ERF, Risk, and Portfolio Adjustments
Volatility is a simple way of thinking about equity risk. A share price that changes only a little over time is relatively low-risk, whereas a share price that changes a lot over time is relatively high-risk. Buying stocks in expectation of large capital gains necessitates a willingness to take bigger risks than buying stocks in expectation of stable prices over time.
Yesterday I sold my position in Enerplus Corp (ERF). It was yielding 14.17%, up from 6.47% when I first bought it last August. When I added to my position last September, my yield had risen to 6.72%. For my yield to increase to 14.17%, the share price had to fall 55% from my original purchase price.
ERF is an income stock. When I purchase an income stock, I expect a stable income stream over time, which means I’m not expecting earnings growth.
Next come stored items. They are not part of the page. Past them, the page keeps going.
/-- The powers 2^(2^-k), k = 1, 2, …, multiplied where a bit of the fraction is set: the bits of `f` below bit `n`, highest first.
`c` is the present root and `acc` the product, both scaled by 2^w. -/
def exp2Loop : Nat → Nat → Nat → Nat → Nat → Nat
  | 0, _, _, _, acc => acc
  | n + 1, w, f, c, acc =>
    let c' := isqrt (c * 2 ^ w)
    exp2Loop n w f c' (if f / 2 ^ n % 2 = 1 then acc * c' / 2 ^ w else acc)

/-- 2^a (R111). An argument so large that the result leaves every format is cut at ±2^20. -/
def Num.exp2 (a : Num) : Num × FFlags :=
  match a with
  | .nan p => (.nan false, if p then fNV else 0)
  | .inf n => if n then (.fin false 0 0, 0) else (.inf false, 0)
  | .fin n m e =>
    if m = 0 then (.fin false 1 0, 0)
    else if leadExp m e ≥ 20 then
      (if n then sticky false 1 true (-1048576) else .fin false 1 1048576, 0)
    else if 0 ≤ e then
      let k : Int := sm n (m * 2 ^ e.toNat)
      (.fin false 1 k, 0)
    else
      let d := (-e).toNat
      let z := sm n m
      let whole : Int := z / 2 ^ d
      let frac := (z % 2 ^ d).toNat
      if frac = 0 then (.fin false 1 whole, 0)
      else
        let w := 2 * precisionBits
        let r := exp2Loop d w frac (2 * 2 ^ w) (2 ^ w)
        (sticky false (r / 2 ^ precisionBits) true (whole - precisionBits), 0)

/-- Bits of log2 of x / 2^w in [1, 2), highest first: square, and take a bit where the square reaches 2. -/
def log2Loop : Nat → Nat → Nat → Nat → Nat
  | 0, _, _, acc => acc
  | n + 1, w, x, acc =>
    let y := x * x / 2 ^ w
    if y ≥ 2 * 2 ^ w then log2Loop n w (y / 2) (2 * acc + 1) else log2Loop n w y (2 * acc)

/-- log2 a (R111). -/
def Num.log2 (a : Num) : Num × FFlags :=
  match a with
  | .nan p => (.nan false, if p then fNV else 0)
  | .inf n => if n then (.nan false, fNV) else (.inf false, 0)
  | .fin n m e =>
    if m = 0 then (.inf true, fDZ)
    else if n then (.nan false, fNV)
    else
      let l := Nat.log2 m
      let whole : Int := l + e
      if m = 2 ^ l then (Num.ofInt whole, 0)
      else
        let w := 3 * precisionBits
        let frac := log2Loop precisionBits w (m * 2 ^ w / 2 ^ l) 0
        let z : Int := whole * 2 ^ precisionBits + frac
        -- the exact value lies in (z, z + 1) × 2^-precision
        if z < 0 then (sticky true (z + 1).natAbs true (-precisionBits), 0)
        else (sticky false z.toNat true (-precisionBits), 0)

/-! Rounding. -/

/-- Whether the magnitude is rounded away from zero: low bit, remainder below, at or above half (R29). -/
def roundUp (rnd : Rnd) (neg : Bool) (odd : Bool) (rem half : Nat) : Bool :=
  match rnd with
  | .rne => rem > half || (rem = half && odd && rem != 0)
  | .rna => rem ≥ half && rem != 0
  | .rtz => false
  | .rdn => neg && rem != 0
  | .rup => !neg && rem != 0

/-- m × 2^e rounded to a multiple of 2^q: the multiple and whether it is inexact. -/
def roundAt (rnd : Rnd) (neg : Bool) (m : Nat) (e q : Int) : Nat × Bool :=
  if q ≤ e then (m * 2 ^ (e - q).toNat, false)
  else
    let d := (q - e).toNat
    let n := m / 2 ^ d
    let r := m % 2 ^ d
    -- doubled remainder against 2^d, so that half is exact
    (if roundUp rnd neg (n % 2 = 1) (2 * r) (2 ^ d) then n + 1 else n, r != 0)

/-- round_half_even of m × 2^e as an integer (R26). -/
def roundHalfEven (z : Int) (e : Int) : Int :=
  let r := roundAt .rne (z < 0) z.natAbs e 0
  sm (z < 0) r.1

/-- The field widths of an IEEE format (R27). -/
structure Ieee where
  exp : Nat
  frac : Nat
  flush : Bool
  deriving DecidableEq, Repr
The trick for this kind of a company – one that pays out a large percentage of its cash flow – is to replace reserves at a rate that will keep production levels relatively flat over time. Earnings growth can only come about due to an increasing price for the underlying commodity or surprisingly good drill results, and yields are higher than normal because reserve replacement is an on-going and uncertain venture. For ERF, these ordinary challenges have been exacerbated by declining commodity prices.
ERF has performed worse than its peers over the past year; Progress Energy Resources (PRQNF), for instance, is down 21%. Still, ERF might now be considered a good buy from a value perspective. Stocks meet value investment criteria when future downside movement seems less likely than future upside movement. ERF has good price ratios and the company recently announced a dividend cut. However, I did not purchase ERF as a value play, so I am cutting my losses.
At the opposite extreme from ERF are spec plays, undertaken with the expectation of extreme volatility. Resource spec plays rarely pan out, and when they do, gains need to be large enough to cover the several losses. I closed three spec plays this week, HTRRF, CPMNF @.85, and LBRMF @ 2.73. The Labrador Trough outlook is weak near-term, due to expectations of a growth slow down in China and world-wide reductions in steel demand, and with losses mounting, I decided to limit my exposure for the time being to Alderon (AXX).
My gold trades looked good earlier in the week, but weakened at week’s end. RIC was the weakest, so I closed it @ 5.72. All others are still open. I opened a new portfolio position in Agnico Eagle Mines (AEM) @ 41.50 and added to my position in Brigus Gold (BRD) @ .95. In other sectors, I reduced my position by 25% in Tag Oil (TAOIF) @ 8.15 and added to my positions in Heinz (HNZ) @ 54.6 and Avista (AVA) @ 26.33. I am concerned about weakening oil prices. I continue to try to balance the portfolio for a future market movement in either direction.